To hear Donaldson tell it, hitting at the Rogers Centre, where he’s put up a .372/.391/.729 slash line this year, has cleared his mind. “When the roof’s open, it’s bright in there and makes it a little difficult, but especially when the roof’s closed, you can see the ball pretty well," he said. "The fact of the matter is when you hit the ball and hit the ball well, with a trajectory that’s higher, the ball’s going to carry out. This is one place where you get a truer flight of the ball. Here, I don’t have to worry about hitting balls with the perfect trajectory, I can just be a good hitter and let a baseball’s flight take its own shape. Here, I can just focus on being a good hitter.”
Donaldson was already one of the best players in the game in Oakland; in Toronto, hitting at the Rogers Centre, he has become a superstar. He is the best hitter in a star-studded lineup that, when firing on all cylinders, calls to mind the great Rockies lineups that terrorized pitchers at Coors Field in the late 1990s.
But of course, it’s going to take a lot more than a great offense for Toronto to end the longest playoff drought in baseball.
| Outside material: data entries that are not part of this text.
/-- The ward has power (R337 to R341): BINNACLE always outside DORMANT, TORUS with it, the others in READY
and ACTIVE. -/
def State.wardPowered (s : State) (w : Nat) : Bool :=
  if w = 0 ∨ w = 6 then decide (s.power ≠ 0) else decide (2 ≤ s.power)

/-! ### Fast clocks (R346 to R348) -/

/-- A ward's clock. -/
def State.clock (s : State) (w : Nat) : WardClock := Map.get (fun _ => {}) s.clocks w

/-- Replaces a ward's clock. -/
def State.setClock (s : State) (w : Nat) (c : WardClock) : State := { s with clocks := Map.put (fun _ => {}) s.clocks w c }

/-- The clock of a ward may start. -/
def State.clockReady (s : State) (w : Nat) : Bool :=
  decide (w ≠ 0) && s.wardPowered w && !s.clockOff w && !s.clockRuns w && !(s.clock w).starting

/-- A start begins, with the down-spread that CLK_SPREAD holds then; above 10 acts as 10. -/
def State.startClock (s : State) (w : Nat) : State :=
  if s.clockReady w then
    s.setClock w { s.clock w with starting := true, depth := min 10 (s.fld Reg.CLK_SPREAD 3 0) }
  else s

/-! ### Freezes (R197, R198) -/

/-- Records a violation at an address by a ring or a function. -/
def State.noteViolation (s : State) (a kind id : Nat) : State :=
  ((s.setReg Reg.RC_VIOL_ADDR (a % 2 ^ 64)).setReg Reg.RC_VIOL_SRC (kind * 2 ^ 30 + id)).tally Reg.RC_VIOLATIONS

/-- A function's own access violates: its register path is frozen (R198). -/
def State.freezeFunc (s : State) (f : Func) (a : Nat) : State :=
  let r := frozenReg f.die
  (((s.setReg r (Nat.lor (s.reg r) (2 ^ frozenBit f.idx))).noteViolation a 1 (funcKey f.die f.idx))).raise
    (pgHOSTF f.die) 2

/-- A unit's own access violates: it is frozen, and its pages show the STATE and FROZEN events (R198, R391). -/
def State.freezeUnit (s : State) (u : UnitId) (a : Nat) : State :=
  let x := s.unit u
  let s1 := s.setUnit u { x with frozen := true, prev := if x.frozen then x.prev else x.code, code := 7 }
  (unitPages u).foldl (fun (t : State) p => t.raiseBits p 0b110)
    ((s1.setReg Reg.RC_VIOL_ADDR (a % 2 ^ 64)).tally Reg.RC_VIOLATIONS)

/-- The page of a frozen unit releases it, FROZEN → READY (R198); a fence shows its own state. -/
def State.releaseUnit (s : State) (u : UnitId) : State :=
  let x := s.unit u
  if !x.frozen then s
  else if x.phase = .normal then
    (unitPages u).foldl (fun (t : State) p => t.raise p 1) (s.setUnit u { x with frozen := false, prev := x.code, code := 1 })
  else s.setUnit u { x with frozen := false }

/-- A chiplet's own access violates: the engine is frozen (R198). -/
def State.freezeChip (s : State) (c a : Nat) : State :=
  s.freezeUnit (.chiplet (Fin.ofNat 64 c)) a

end Sys2Proof.Machine
end

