-- ==== Sys2Proof/Machine/SeqBase.lean ====
section
/-! DEFINITION. The sequencer's registers, streams, hazard checks, fault log and taint (R154 to R172, R182). -/

namespace Sys2Proof.Machine

/-! ### Register files (R157, R158) -/

/-- An S register. -/
def Chiplet.sreg (x : Chiplet) (i : Nat) : DWord := Map.get (fun _ => 0) x.s i
/-- A P register. -/
def Chiplet.preg (x : Chiplet) (i : Nat) : DWord := Map.get (fun _ => 0) x.p i
/-- A V register of an engine: its 512 lanes. -/
def Chiplet.vreg (x : Chiplet) (e i : Nat) : List Word := Map.get (fun _ => List.replicate 512 0) x.v (e * 64 + i)
/-- A Q register of an engine; Q0 reads as all ones. -/
def Chiplet.qreg (x : Chiplet) (e i : Nat) : BitVec 512 :=
  if i = 0 then BitVec.allOnes 512 else Map.get (fun _ => 0) x.q (e * 8 + i)
/-- An accumulator tile of a logical array, row-major. -/
def Chiplet.accTile (x : Chiplet) (a t : Nat) : List Word :=
  Map.get (fun _ => List.replicate 1024 0) x.acc (a * 8 + t)

/-- Writes a register; Q0 keeps its value. -/
def Chiplet.write (x : Chiplet) (w : RegWrite) : Chiplet :=
  match w with
  | .s i v => { x with s := Map.put (fun _ => 0) x.s i v }
  | .v e i l => { x with v := Map.put (fun _ => List.replicate 512 0) x.v (e * 64 + i) l }
  | .q e i m => if i = 0 then x else { x with q := Map.put (fun _ => 0) x.q (e * 8 + i) m }

/-- Writes a P register. -/
def Chiplet.setP (x : Chiplet) (i : Nat) (v : DWord) : Chiplet := { x with p := Map.put (fun _ => 0) x.p i v }

/-- Writes an accumulator tile. -/
def Chiplet.setAcc (x : Chiplet) (a t : Nat) (l : List Word) : Chiplet :=
  { x with acc := Map.put (fun _ => List.replicate 1024 0) x.acc (a * 8 + t) l }

/-- The register a 7-bit scalar source field names; none for 32 to 63 (R158). -/
def scalarReg (code : Nat) : Option (RClass × Nat) :=
  if code < 32 then some (.s, code) else if 64 ≤ code then some (.p, code - 64) else none

/-- The value of a 7-bit scalar source. -/
def Chiplet.scalar (x : Chiplet) (code : Nat) : DWord := if code < 32 then x.sreg code else x.preg (code - 64)

/-- Bit 0 of a Q register in vector engine 0, for CTRL predicates (R158). -/
def Chiplet.pred (x : Chiplet) (i : Nat) : Bool := (x.qreg 0 i).getLsbD 0

/-! ### Streams (R163) -/

/-- A deferred section is running. -/
def Chiplet.inSection (x : Chiplet) : Bool := x.section_.isSome
/-- The stream that issues. -/
def Chiplet.cur (x : Chiplet) : Stream := if x.inSection then x.dfr else x.main
/-- The other stream. -/
def Chiplet.oth (x : Chiplet) : Stream := if x.inSection then x.main else x.dfr
/-- Replaces the stream that issues. -/
def Chiplet.setCur (x : Chiplet) (st : Stream) : Chiplet :=
  if x.inSection then { x with dfr := st } else { x with main := st }

/-- A range is live (R165). -/
def Chiplet.live (x : Chiplet) (r : Range) : Bool :=
  match r.until_ with
  | .clock t => decide ((if r.deferred then x.dfr.clock else x.main.clock) < t)
  | .copy _ _ => true

/-- The schedule time a result of a register is ready at; 0 when none is pending. -/
def Stream.readyAt (st : Stream) (k : RClass × Nat) : Nat :=
  st.pend.foldl (fun m p => if p.cls = k.1 ∧ p.idx = k.2 then max m p.ready else m) 0

/-- The register of a list whose result is ready last. -/
def Stream.latest (st : Stream) (ks : List (RClass × Nat)) : Option ((RClass × Nat) × Nat) :=
  ks.foldl (fun m k =>
    let t := st.readyAt k
    match m with
    | some (_, u) => if u < t then some (k, t) else m
    | none => some (k, t)) none

/-- RCLASS and RINDEX of a register (R182). -/
def logReg (k : RClass × Nat) : Nat × Nat :=
  match k.1 with
  | .s => (1, k.2)
  | .p => (2, k.2)
  | .v => (3, k.2 % 64)
  | .q => (4, k.2 % 8)
  | .tile => (5, k.2)

/-- Runs of grains overlap. -/
def runsMeet (a b : List (Nat × Nat)) : Bool :=
  a.any fun p => b.any fun q => decide (p.1 ≤ q.2) && decide (q.1 ≤ p.2)

/-- The grains of a range of local offsets. -/
def grains (a n : Nat) : Nat × Nat := (a / 64, (a + (n - 1)) / 64)

/-- A new range of the stream that issues. -/
structure NewRange where
  runs : List (Nat × Nat)
  write : Bool
  until_ : RangeEnd
deriving DecidableEq, Repr

/-- Puts a number in its place in a list that does not fall. -/
def insertLe (a : Nat) : List Nat → List Nat
  | [] => [a]
  | b :: r => if a < b then a :: b :: r else b :: insertLe a r

/-- The n-th smallest of a list of numbers, counted from 0. -/
def nthLeast (l : List Nat) (n : Nat) : Option Nat := (l.foldl (fun m a => insertLe a m) [])[n]?

/-- A hazard found: cause, cycles early, RCLASS, RINDEX. -/
abbrev Hazard := Nat × Nat × Nat × Nat

/-- RAW_EARLY, WAW_EARLY and ARRAY_BUSY need a time, the others do not. -/
def early (t clock : Nat) : Nat := t - clock

/-- The range check of R165 over the ranges live now and those of the same bundle. RINDEX carries the place of the range that ends
last in the list of live ranges, and 0 for RANGE_FULL (DESIGN CHOICE, assumption 65: R182 numbers no entry of the table). -/
def Chiplet.rangeHazard (x : Chiplet) (new : List NewRange) (sameBundle : List Range) : Option Hazard :=
  let live := (x.ranges.filter x.live) ++ sameBundle
  let st := x.cur
  let endOf (r : Range) : Nat :=
    match r.until_ with
    | .clock t => if r.deferred = x.inSection then early t st.clock else 0
    | .copy _ _ => 0
  let hits := (live.zipIdx).filter fun p => new.any fun n => (n.write || p.1.write) && runsMeet n.runs p.1.runs
  match hits.foldl (fun m p =>
      match m with
      | some (e, i) => if e < endOf p.1 then some (endOf p.1, p.2) else some (e, i)
      | none => some (endOf p.1, p.2)) (none : Option (Nat × Nat)) with
  | some (e, i) => some (4, e, 6, i)
  | none =>
    if live.length + new.length ≤ 32 then none
    else
      let need := live.length + new.length - 32
      let ends := live.filterMap fun r =>
        match r.until_ with
        | .clock t => if r.deferred = x.inSection then some t else none
        | .copy _ _ => none
      match nthLeast ends (need - 1) with
      | some t => some (5, early t st.clock, 6, 0)
      | none => some (5, 0, 6, 0)

/-- The checks that come after the source registers: destinations, arrays, ranges, completion counters. -/
def Chiplet.hazardLate (x : Chiplet) (st : Stream) (dests : List (RClass × Nat)) (wawExempt : Bool)
    (arrays : List Nat) (new : List NewRange) (sameBundle : List Range) (cross : Bool) : Option Hazard :=
  let late := if wawExempt then none else (st.latest dests).filter fun p => decide (st.clock < p.2)
  match late with
  | some (k, t) => some (2, early t st.clock, (logReg k).1, (logReg k).2)
  | none =>
    let b := (st.busy.filter fun p => arrays.contains p.1 && decide (st.clock < p.2)).foldl
      (fun (m : Option (Nat × Nat)) p =>
        match m with
        | some q => if q.2 < p.2 then some p else some q
        | none => some p) none
    match b with
    | some (a, t) => some (3, early t st.clock, 7, a)
    | none =>
      match x.rangeHazard new sameBundle with
      | some h => some h
      | none => if cross then some (0xA, 0, 0, 0) else none

/-- The register and range checks of R165 and R169 on one slot, the first that fails in the order CROSS_STREAM, RAW_EARLY, WAW_EARLY,
ARRAY_BUSY, ranges (DESIGN CHOICE, assumption 65: R165 gives no order): registers read, registers written (tiles an
MMA accumulates onto are held, not a hazard, R132), arrays an MMA needs free, new ranges, and whether the
slot names a completion counter that the other stream's COPY has named. -/
def Chiplet.hazard (x : Chiplet) (reads dests : List (RClass × Nat)) (wawExempt : Bool) (arrays : List Nat)
    (new : List NewRange) (sameBundle : List Range) (cross : Bool) : Option Hazard :=
  let st := x.cur
  match (reads ++ dests).find? fun k => x.oth.written.contains k with
  | some k => some (0xA, 0, (logReg k).1, (logReg k).2)
  | none =>
    match (st.latest reads).filter fun p => decide (st.clock < p.2) with
    | some (k, t) => some (1, early t st.clock, (logReg k).1, (logReg k).2)
    | none => x.hazardLate st dests wawExempt arrays new sameBundle cross

/-! ### Faults of slots (R167, R170, R171, R182) -/

/-- The counter a cause counts in (R167). -/
def causeReg (c cause : Nat) : Nat :=
  if cause = 7 then Reg.SEQ_INCONSISTENT c
  else if cause = 6 ∨ cause = 8 ∨ cause = 9 then Reg.SEQ_ILLEGAL c
  else Reg.SEQ_HAZARDS c

/-- The log entry of a skipped slot (R182). -/
def State.logSlot (s : State) (c cause early_ slot rclass rindex addr : Nat) : State :=
  let n := s.fld (Reg.SEQ_LOG_CTRL c) 4 0
  if 16 ≤ n then s.tally (Reg.SEQ_LOG_LOST c)
  else
    let w := (s.reg Reg.WPC_WAYPOINT + 1) % 2 ^ 15
    (s.setReg (Reg.SEQ_LOG c n) (w * 2 ^ 49 + boolNat (s.chip c).bank * 2 ^ 48 + min early_ 0xFFFF * 2 ^ 32
      + cause * 2 ^ 28 + slot * 2 ^ 25 + rclass * 2 ^ 22 + (rindex % 512) * 2 ^ 13 + addr % 8192)).setFld
        (Reg.SEQ_LOG_CTRL c) 4 0 (n + 1)

/-- A training chiplet taints the step (R167, R180). -/
def State.taint (s : State) (c : Nat) : State :=
  let x := s.chip c
  if s.isServing c then s
  else
    let s1 := if x.tainted then s else (s.setChip c { x with tainted := true }).tally (Reg.SEQ_TAINTED_STEPS c)
    s1.setFld Reg.RT_STEP_TAINT 0 0 1

/-- A training chiplet receives a void (R168). -/
def State.receiveVoid (s : State) (c : Nat) : State :=
  if s.isServing c then s else (s.tally Reg.RT_VOID_RECEIVED).taint c

/-- A slot is skipped: logged, counted, and the step tainted; after the slice taint was read, a late taint
(R171). On a serving chiplet the request will end SKIPPED_INSTR (R170). -/
def State.skipSlot (s : State) (c cause early_ slot rclass rindex addr : Nat) : State :=
  let s1 := (s.logSlot c cause early_ slot rclass rindex addr).tally (causeReg c cause)
  if s.isServing c then s1.setChip c { s1.chip c with skipped := true }
  else
    let s2 := s1.taint c
    if s.wp.taintRead then
      (((s2.setFld Reg.RT_SLICE 0 0 1).raise pgRT 9).tally Reg.RT_LATE_TAINT).jobFault 2
        (some (.chiplet (Fin.ofNat 64 c)))
    else s2

/-- SEQ_LOG_CTRL.CLEAR (R182). -/
def State.clearLog (s : State) (c : Nat) : State :=
  (List.range 16).foldl (fun st n => st.setReg (Reg.SEQ_LOG c n) 0) (s.setFld (Reg.SEQ_LOG_CTRL c) 4 0 0)

/-- SEQ_LOG_CLEAR. -/
def execSeqLogClear (who : Requester) (c : Fin 64) (s : State) : Host.Outcome State Fault Refusal :=
  .next (s.command who (pgSEQ c) fun t => t.clearLog c)

/-- RT_SWAP_REQUEST: bits of RT_SWAP_REQ are set (R175). -/
def State.requestSwap (s : State) (mask : Nat) : State :=
  s.setReg Reg.RT_SWAP_REQ (Nat.lor (s.reg Reg.RT_SWAP_REQ) mask)

/-- RT_SWAP_REQUEST. -/
def execRtSwapRequest (who : Requester) (mask : DWord) (s : State) : Host.Outcome State Fault Refusal :=
  .next (s.command who pgRT fun t => t.requestSwap mask.toNat)

/-! ### What a serving program reads (R28, R188, R200) -/

/-- The serve buffer that the request of a serving chiplet reads: ranges of working weights and their bytes (R28). -/
def State.serveData (s : State) (c : Nat) : List (Nat × List Byte) :=
  if s.isServing c ∧ (s.chip c).serve.isSome then Map.get (fun _ => []) s.serveBufs (boolNat (s.chip c).serveBuf) else []

/-- Memory as a chiplet reads it: a working weight that the serve buffer of its request holds comes from there (DESIGN CHOICE:
assumption 34). -/
def State.serveView (s : State) (c : Nat) : State :=
  match s.serveData c with
  | [] => s
  | l => { s with mem := l.foldl (fun m r => Mem.write m r.1 r.2) s.mem }

/-- The first address of a read that the windows of a serving chiplet's ring do not allow, where the read meets the ARG range
of its request (R200). -/
def State.argShut (s : State) (c a n : Nat) : Option Nat :=
  match (s.chip c).serve with
  | none => none
  | some (r, idx) =>
    match s.flightAt r idx with
    | none => none
    | some f =>
      let arg := fieldAt f.bytes 0x18 8
      let lo := max (s.globalOf a) arg
      let hi := min (s.globalOf a + n) (arg + fieldAt f.bytes 0x20 4)
      let set := s.useWset r idx
      if s.isServing c ∧ lo < hi ∧ !s.windowed set lo (hi - lo) false then some (s.firstShut set lo false) else none

/-! ### Starting and ending streams (R177, R200) -/

/-- A chiplet's monitor state at the start of a step or request. -/
def Chiplet.fresh (x : Chiplet) (entry : Nat) : Chiplet :=
  { x with run := .running, pc := entry, main := {}, dfr := {}, mainDone := false, section_ := none, fillWait := none, dwq := [],
           pendingDefer := none, bundle := [], ranges := [], copies := [], skipped := false, uncorr := false }

/-- A training chiplet starts its step at SEQ_ENTRY_LIVE (R177). -/
def State.startStep (s : State) (c : Nat) : State :=
  let x := s.chip c
  s.setChip c { x.fresh (s.fld (Reg.SEQ_ENTRY_LIVE c) 12 0) with
    tainted := false, drawIdx := (0, 0), rsUsed := 0 }

/-- A chiplet's sequencer runs: power, clock, no freeze, and no fence past its drain. -/
def State.chipServes (s : State) (c : Nat) : Bool :=
  s.works (.chiplet (Fin.ofNat 64 c)) && !(s.unit (.chiplet (Fin.ofNat 64 c))).frozen && s.wardPowered (1 + c / 16)

/-- An operation leaves on the signal net (R204). -/
def State.sendSig (s : State) (o : SigOp) : State := { s with sigNet := s.sigNet ++ [o] }

/-- ENG_RETIRE_REQUEST (R150): pending until part (e) of the next waypoint. -/
def State.requestRetire (s : State) (c a : Nat) : State :=
  ((s.setFld (Reg.ENG_RETIRE c) 5 0 a).setFld (Reg.ENG_RETIRE c) 30 29 1).setChip c
    { s.chip c with retireReq := some a }

/-- ENG_RETIRE_REQUEST. -/
def execEngRetireRequest (who : Requester) (c : Fin 64) (array : BitVec 6) (s : State) :
    Host.Outcome State Fault Refusal :=
  .next (s.command who (pgENG c) fun t => t.requestRetire c array.toNat)

end Sys2Proof.Machine
end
The rotation has been better lately, but still needs another front-line starter, and the bullpen, which is ranked 12th in the AL with a 3.70 ERA, will need to perform at a higher level. But we all can see that this is a very winnable AL East—you might not need 90 wins to get into the October dance—and general manager Alex Anthopoulos, despite financial restrictions, probably has one big move in him, maybe two (Jonathan Papelbon? Johnny Cueto?) as the Jays try to take control of a division up for grabs.
The maddening AL East may have a decent team after all. The Blue Jays have woken up.